### Saved data entries
◆ ◆ ◆
@[simp] theorem State.modArb_pending (s : State) (f : Arbiter → Arbiter) : (s.modArb f).pending = s.pending := rfl
@[simp] theorem State.modArb_powerOns (s : State) (f : Arbiter → Arbiter) : (s.modArb f).powerOns = s.powerOns := rfl
@[simp] theorem State.modArb_nextTicket (s : State) (f : Arbiter → Arbiter) : (s.modArb f).nextTicket = s.nextTicket := rfl
@[simp] theorem State.modArb_size (s : State) (f : Arbiter → Arbiter) : (s.modArb f).size = s.size := rfl
@[simp] theorem State.modArb_store (s : State) (f : Arbiter → Arbiter) : (s.modArb f).store = s.store := rfl
@[simp] theorem State.modArb_ctl (s : State) (f : Arbiter → Arbiter) : (s.modArb f).ctl = s.ctl := rfl
@[simp] theorem State.modArb_arb (s : State) (f : Arbiter → Arbiter) : (s.modArb f).arb = f s.arb := rfl
@[simp] theorem State.modArb_map (s : State) (f : Arbiter → Arbiter) : (s.modArb f).map = s.map := rfl
@[simp] theorem State.modArb_adm (s : State) (f : Arbiter → Arbiter) : (s.modArb f).adm = s.adm := rfl
@[simp] theorem State.modArb_dir (s : State) (f : Arbiter → Arbiter) : (s.modArb f).dir = s.dir := rfl
@[simp] theorem State.modArb_intakes (s : State) (f : Arbiter → Arbiter) : (s.modArb f).intakes = s.intakes := rfl
@[simp] theorem State.modArb_disp (s : State) (f : Arbiter → Arbiter) : (s.modArb f).disp = s.disp := rfl
@[simp] theorem State.modArb_press (s : State) (f : Arbiter → Arbiter) : (s.modArb f).press = s.press := rfl
@[simp] theorem State.modArb_links (s : State) (f : Arbiter → Arbiter) : (s.modArb f).links = s.links := rfl

@[simp] theorem State.modDir_pending (s : State) (f : Directory → Directory) : (s.modDir f).pending = s.pending := rfl
@[simp] theorem State.modDir_powerOns (s : State) (f : Directory → Directory) : (s.modDir f).powerOns = s.powerOns := rfl
@[simp] theorem State.modDir_nextTicket (s : State) (f : Directory → Directory) : (s.modDir f).nextTicket = s.nextTicket := rfl
@[simp] theorem State.modDir_size (s : State) (f : Directory → Directory) : (s.modDir f).size = s.size := rfl
@[simp] theorem State.modDir_store (s : State) (f : Directory → Directory) : (s.modDir f).store = s.store := rfl
@[simp] theorem State.modDir_ctl (s : State) (f : Directory → Directory) : (s.modDir f).ctl = s.ctl := rfl
@[simp] theorem State.modDir_arb (s : State) (f : Directory → Directory) : (s.modDir f).arb = s.arb := rfl
@[simp] theorem State.modDir_map (s : State) (f : Directory → Directory) : (s.modDir f).map = s.map := rfl
@[simp] theorem State.modDir_adm (s : State) (f : Directory → Directory) : (s.modDir f).adm = s.adm := rfl
@[simp] theorem State.modDir_dir (s : State) (f : Directory → Directory) : (s.modDir f).dir = f s.dir := rfl
@[simp] theorem State.modDir_intakes (s : State) (f : Directory → Directory) : (s.modDir f).intakes = s.intakes := rfl
@[simp] theorem State.modDir_disp (s : State) (f : Directory → Directory) : (s.modDir f).disp = s.disp := rfl
@[simp] theorem State.modDir_press (s : State) (f : Directory → Directory) : (s.modDir f).press = s.press := rfl
@[simp] theorem State.modDir_links (s : State) (f : Directory → Directory) : (s.modDir f).links = s.links := rfl

@[simp] theorem State.modDisp_pending (s : State) (f : Dispatcher → Dispatcher) : (s.modDisp f).pending = s.pending := rfl
@[simp] theorem State.modDisp_powerOns (s : State) (f : Dispatcher → Dispatcher) : (s.modDisp f).powerOns = s.powerOns := rfl
@[simp] theorem State.modDisp_nextTicket (s : State) (f : Dispatcher → Dispatcher) : (s.modDisp f).nextTicket = s.nextTicket := rfl
@[simp] theorem State.modDisp_size (s : State) (f : Dispatcher → Dispatcher) : (s.modDisp f).size = s.size := rfl
@[simp] theorem State.modDisp_store (s : State) (f : Dispatcher → Dispatcher) : (s.modDisp f).store = s.store := rfl
@[simp] theorem State.modDisp_ctl (s : State) (f : Dispatcher → Dispatcher) : (s.modDisp f).ctl = s.ctl := rfl
@[simp] theorem State.modDisp_arb (s : State) (f : Dispatcher → Dispatcher) : (s.modDisp f).arb = s.arb := rfl
@[simp] theorem State.modDisp_map (s : State) (f : Dispatcher → Dispatcher) : (s.modDisp f).map = s.map := rfl
@[simp] theorem State.modDisp_adm (s : State) (f : Dispatcher → Dispatcher) : (s.modDisp f).adm = s.adm := rfl
@[simp] theorem State.modDisp_dir (s : State) (f : Dispatcher → Dispatcher) : (s.modDisp f).dir = s.dir := rfl
@[simp] theorem State.modDisp_intakes (s : State) (f : Dispatcher → Dispatcher) : (s.modDisp f).intakes = s.intakes := rfl
@[simp] theorem State.modDisp_disp (s : State) (f : Dispatcher → Dispatcher) : (s.modDisp f).disp = f s.disp := rfl
@[simp] theorem State.modDisp_press (s : State) (f : Dispatcher → Dispatcher) : (s.modDisp f).press = s.press := rfl
@[simp] theorem State.modDisp_links (s : State) (f : Dispatcher → Dispatcher) : (s.modDisp f).links = s.links := rfl

@[simp] theorem State.modAdm_pending (s : State) (f : Admission → Admission) : (s.modAdm f).pending = s.pending := rfl
@[simp] theorem State.modAdm_powerOns (s : State) (f : Admission → Admission) : (s.modAdm f).powerOns = s.powerOns := rfl
@[simp] theorem State.modAdm_nextTicket (s : State) (f : Admission → Admission) : (s.modAdm f).nextTicket = s.nextTicket := rfl
@[simp] theorem State.modAdm_size (s : State) (f : Admission → Admission) : (s.modAdm f).size = s.size := rfl
@[simp] theorem State.modAdm_store (s : State) (f : Admission → Admission) : (s.modAdm f).store = s.store := rfl
@[simp] theorem State.modAdm_ctl (s : State) (f : Admission → Admission) : (s.modAdm f).ctl = s.ctl := rfl
@[simp] theorem State.modAdm_arb (s : State) (f : Admission → Admission) : (s.modAdm f).arb = s.arb := rfl
@[simp] theorem State.modAdm_map (s : State) (f : Admission → Admission) : (s.modAdm f).map = s.map := rfl
@[simp] theorem State.modAdm_adm (s : State) (f : Admission → Admission) : (s.modAdm f).adm = f s.adm := rfl
@[simp] theorem State.modAdm_dir (s : State) (f : Admission → Admission) : (s.modAdm f).dir = s.dir := rfl
@[simp] theorem State.modAdm_intakes (s : State) (f : Admission → Admission) : (s.modAdm f).intakes = s.intakes := rfl
@[simp] theorem State.modAdm_disp (s : State) (f : Admission → Admission) : (s.modAdm f).disp = s.disp := rfl
@[simp] theorem State.modAdm_press (s : State) (f : Admission → Admission) : (s.modAdm f).press = s.press := rfl
@[simp] theorem State.modAdm_links (s : State) (f : Admission → Admission) : (s.modAdm f).links = s.links := rfl

@[simp] theorem State.modMap_pending (s : State) (f : ExtentMap → ExtentMap) : (s.modMap f).pending = s.pending := rfl
@[simp] theorem State.modMap_powerOns (s : State) (f : ExtentMap → ExtentMap) : (s.modMap f).powerOns = s.powerOns := rfl
@[simp] theorem State.modMap_nextTicket (s : State) (f : ExtentMap → ExtentMap) : (s.modMap f).nextTicket = s.nextTicket := rfl
@[simp] theorem State.modMap_size (s : State) (f : ExtentMap → ExtentMap) : (s.modMap f).size = s.size := rfl
@[simp] theorem State.modMap_store (s : State) (f : ExtentMap → ExtentMap) : (s.modMap f).store = s.store := rfl
@[simp] theorem State.modMap_ctl (s : State) (f : ExtentMap → ExtentMap) : (s.modMap f).ctl = s.ctl := rfl
@[simp] theorem State.modMap_arb (s : State) (f : ExtentMap → ExtentMap) : (s.modMap f).arb = s.arb := rfl
@[simp] theorem State.modMap_map (s : State) (f : ExtentMap → ExtentMap) : (s.modMap f).map = f s.map := rfl
@[simp] theorem State.modMap_adm (s : State) (f : ExtentMap → ExtentMap) : (s.modMap f).adm = s.adm := rfl
@[simp] theorem State.modMap_dir (s : State) (f : ExtentMap → ExtentMap) : (s.modMap f).dir = s.dir := rfl
@[simp] theorem State.modMap_intakes (s : State) (f : ExtentMap → ExtentMap) : (s.modMap f).intakes = s.intakes := rfl
@[simp] theorem State.modMap_disp (s : State) (f : ExtentMap → ExtentMap) : (s.modMap f).disp = s.disp := rfl
@[simp] theorem State.modMap_press (s : State) (f : ExtentMap → ExtentMap) : (s.modMap f).press = s.press := rfl
@[simp] theorem State.modMap_links (s : State) (f : ExtentMap → ExtentMap) : (s.modMap f).links = s.links := rfl

@[simp] theorem State.withPending_pending (s : State) (l : List Instr) : (s.withPending l).pending = l := rfl
@[simp] theorem State.withPending_powerOns (s : State) (l : List Instr) : (s.withPending l).powerOns = s.powerOns := rfl
@[simp] theorem State.withPending_nextTicket (s : State) (l : List Instr) : (s.withPending l).nextTicket = s.nextTicket := rfl
@[simp] theorem State.withPending_size (s : State) (l : List Instr) : (s.withPending l).size = s.size := rfl
@[simp] theorem State.withPending_store (s : State) (l : List Instr) : (s.withPending l).store = s.store := rfl
@[simp] theorem State.withPending_ctl (s : State) (l : List Instr) : (s.withPending l).ctl = s.ctl := rfl
@[simp] theorem State.withPending_arb (s : State) (l : List Instr) : (s.withPending l).arb = s.arb := rfl
@[simp] theorem State.withPending_map (s : State) (l : List Instr) : (s.withPending l).map = s.map := rfl
@[simp] theorem State.withPending_adm (s : State) (l : List Instr) : (s.withPending l).adm = s.adm := rfl
@[simp] theorem State.withPending_dir (s : State) (l : List Instr) : (s.withPending l).dir = s.dir := rfl
@[simp] theorem State.withPending_intakes (s : State) (l : List Instr) : (s.withPending l).intakes = s.intakes := rfl
@[simp] theorem State.withPending_disp (s : State) (l : List Instr) : (s.withPending l).disp = s.disp := rfl
@[simp] theorem State.withPending_press (s : State) (l : List Instr) : (s.withPending l).press = s.press := rfl
@[simp] theorem State.withPending_links (s : State) (l : List Instr) : (s.withPending l).links = s.links := rfl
◆ ◆ ◆
### Exercise aim
Taking the entries above, restate exactly those lines that fall between the line with "(s.modDisp f).nextTicket = s.nextTicket := rfl" and the line with "(s.modAdm f).ctl = s.ctl := rfl", keeping both of those lines too.

### Solution for this problem
@[simp] theorem State.modDisp_nextTicket (s : State) (f : Dispatcher → Dispatcher) : (s.modDisp f).nextTicket = s.nextTicket := rfl
@[simp] theorem State.modDisp_size (s : State) (f : Dispatcher → Dispatcher) : (s.modDisp f).size = s.size := rfl
@[simp] theorem State.modDisp_store (s : State) (f : Dispatcher → Dispatcher) : (s.modDisp f).store = s.store := rfl
@[simp] theorem State.modDisp_ctl (s : State) (f : Dispatcher → Dispatcher) : (s.modDisp f).ctl = s.ctl := rfl
@[simp] theorem State.modDisp_arb (s : State) (f : Dispatcher → Dispatcher) : (s.modDisp f).arb = s.arb := rfl
@[simp] theorem State.modDisp_map (s : State) (f : Dispatcher → Dispatcher) : (s.modDisp f).map = s.map := rfl
@[simp] theorem State.modDisp_adm (s : State) (f : Dispatcher → Dispatcher) : (s.modDisp f).adm = s.adm := rfl
@[simp] theorem State.modDisp_dir (s : State) (f : Dispatcher → Dispatcher) : (s.modDisp f).dir = s.dir := rfl
@[simp] theorem State.modDisp_intakes (s : State) (f : Dispatcher → Dispatcher) : (s.modDisp f).intakes = s.intakes := rfl
@[simp] theorem State.modDisp_disp (s : State) (f : Dispatcher → Dispatcher) : (s.modDisp f).disp = f s.disp := rfl
@[simp] theorem State.modDisp_press (s : State) (f : Dispatcher → Dispatcher) : (s.modDisp f).press = s.press := rfl
@[simp] theorem State.modDisp_links (s : State) (f : Dispatcher → Dispatcher) : (s.modDisp f).links = s.links := rfl

@[simp] theorem State.modAdm_pending (s : State) (f : Admission → Admission) : (s.modAdm f).pending = s.pending := rfl
@[simp] theorem State.modAdm_powerOns (s : State) (f : Admission → Admission) : (s.modAdm f).powerOns = s.powerOns := rfl
@[simp] theorem State.modAdm_nextTicket (s : State) (f : Admission → Admission) : (s.modAdm f).nextTicket = s.nextTicket := rfl
@[simp] theorem State.modAdm_size (s : State) (f : Admission → Admission) : (s.modAdm f).size = s.size := rfl
@[simp] theorem State.modAdm_store (s : State) (f : Admission → Admission) : (s.modAdm f).store = s.store := rfl
@[simp] theorem State.modAdm_ctl (s : State) (f : Admission → Admission) : (s.modAdm f).ctl = s.ctl := rfl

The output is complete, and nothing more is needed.